THE INPUT section start
-- ==== Sys2Proof/Laws/Frames.lean ====
section
/-! SUPPORT. What each shared operation leaves alone: one lemma for each operation and each block of the state that it does not touch. The
blocks an operation has no lemma for are those it may change. -/

-- One declaration after another: with the large stacks of the check, a thread for each theorem of the package exceeds its memory limit.
set_option Elab.async false

namespace Sys2Proof.Machine

@[simp] theorem elapse_level (dt : Nat) (s : State) : (elapse dt s).level = s.level := by unfold elapse; split <;> simp
@[simp] theorem elapse_tide (dt : Nat) (s : State) : (elapse dt s).tide = s.tide := by unfold elapse; split <;> simp
@[simp] theorem elapse_target (dt : Nat) (s : State) : (elapse dt s).target = s.target := by unfold elapse; split <;> simp
@[simp] theorem elapse_plan (dt : Nat) (s : State) : (elapse dt s).plan = s.plan := by unfold elapse; split <;> simp
@[simp] theorem elapse_pending (dt : Nat) (s : State) : (elapse dt s).pending = s.pending := by unfold elapse; split <;> simp

@[simp] theorem runOn_level (age limit : Nat) (s : State) : (runOn age limit s).level = s.level := by simp [runOn]
@[simp] theorem runOn_tide (age limit : Nat) (s : State) : (runOn age limit s).tide = s.tide := by simp [runOn]
@[simp] theorem runOn_target (age limit : Nat) (s : State) : (runOn age limit s).target = s.target := by simp [runOn]
@[simp] theorem runOn_plan (age limit : Nat) (s : State) : (runOn age limit s).plan = s.plan := by simp [runOn]
@[simp] theorem runOn_pending (age limit : Nat) (s : State) : (runOn age limit s).pending = s.pending := by simp [runOn]

@[simp] theorem hearLine_loader (coming : List LineChange) (s : State) : (hearLine coming s).loader = s.loader := rfl
@[simp] theorem hearLine_position (coming : List LineChange) (s : State) : (hearLine coming s).position = s.position := rfl
@[simp] theorem hearLine_level (coming : List LineChange) (s : State) : (hearLine coming s).level = s.level := rfl
@[simp] theorem hearLine_tide (coming : List LineChange) (s : State) : (hearLine coming s).tide = s.tide := rfl
@[simp] theorem hearLine_peers (coming : List LineChange) (s : State) : (hearLine coming s).peers = s.peers := rfl
@[simp] theorem hearLine_order (coming : List LineChange) (s : State) : (hearLine coming s).order = s.order := rfl
@[simp] theorem hearLine_target (coming : List LineChange) (s : State) : (hearLine coming s).target = s.target := rfl
@[simp] theorem hearLine_grant (coming : List LineChange) (s : State) : (hearLine coming s).grant = s.grant := rfl
@[simp] theorem hearLine_drive (coming : List LineChange) (s : State) : (hearLine coming s).drive = s.drive := rfl
@[simp] theorem hearLine_plan (coming : List LineChange) (s : State) : (hearLine coming s).plan = s.plan := rfl
@[simp] theorem hearLine_modeCtl (coming : List LineChange) (s : State) : (hearLine coming s).modeCtl = s.modeCtl := rfl
@[simp] theorem hearLine_clocks (coming : List LineChange) (s : State) : (hearLine coming s).clocks = s.clocks := rfl
@[simp] theorem hearLine_pending (coming : List LineChange) (s : State) : (hearLine coming s).pending = s.pending := rfl

@[simp] theorem latchKinds_loader (ks : List FaultKind) (s : State) : (latchKinds ks s).loader = s.loader := rfl
@[simp] theorem latchKinds_position (ks : List FaultKind) (s : State) : (latchKinds ks s).position = s.position := rfl
@[simp] theorem latchKinds_level (ks : List FaultKind) (s : State) : (latchKinds ks s).level = s.level := rfl
@[simp] theorem latchKinds_tide (ks : List FaultKind) (s : State) : (latchKinds ks s).tide = s.tide := rfl
@[simp] theorem latchKinds_peers (ks : List FaultKind) (s : State) : (latchKinds ks s).peers = s.peers := rfl
@[simp] theorem latchKinds_order (ks : List FaultKind) (s : State) : (latchKinds ks s).order = s.order := rfl
@[simp] theorem latchKinds_target (ks : List FaultKind) (s : State) : (latchKinds ks s).target = s.target := rfl
@[simp] theorem latchKinds_grant (ks : List FaultKind) (s : State) : (latchKinds ks s).grant = s.grant := rfl
@[simp] theorem latchKinds_drive (ks : List FaultKind) (s : State) : (latchKinds ks s).drive = s.drive := rfl
@[simp] theorem latchKinds_plan (ks : List FaultKind) (s : State) : (latchKinds ks s).plan = s.plan := rfl
@[simp] theorem latchKinds_line (ks : List FaultKind) (s : State) : (latchKinds ks s).line = s.line := rfl
@[simp] theorem latchKinds_clocks (ks : List FaultKind) (s : State) : (latchKinds ks s).clocks = s.clocks := rfl
@[simp] theorem latchKinds_pending (ks : List FaultKind) (s : State) : (latchKinds ks s).pending = s.pending := rfl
THE INPUT section end
Take the entries above and copy them exactly from the first line through the line with "s.target := by unfold elapse; split <;> simp"; leave out every line after it.

▸ SOLUTION TO THIS TASK:
-- ==== Sys2Proof/Laws/Frames.lean ====
section
/-! SUPPORT. What each shared operation leaves alone: one lemma for each operation and each block of the state that it does not touch. The
blocks an operation has no lemma for are those it may change. -/

-- One declaration after another: with the large stacks of the check, a thread for each theorem of the package exceeds its memory limit.
set_option Elab.async false

namespace Sys2Proof.Machine

@[simp] theorem elapse_level (dt : Nat) (s : State) : (elapse dt s).level = s.level := by unfold elapse; split <;> simp
@[simp] theorem elapse_tide (dt : Nat) (s : State) : (elapse dt s).tide = s.tide := by unfold elapse; split <;> simp
@[simp] theorem elapse_target (dt : Nat) (s : State) : (elapse dt s).target = s.target := by unfold elapse; split <;> simp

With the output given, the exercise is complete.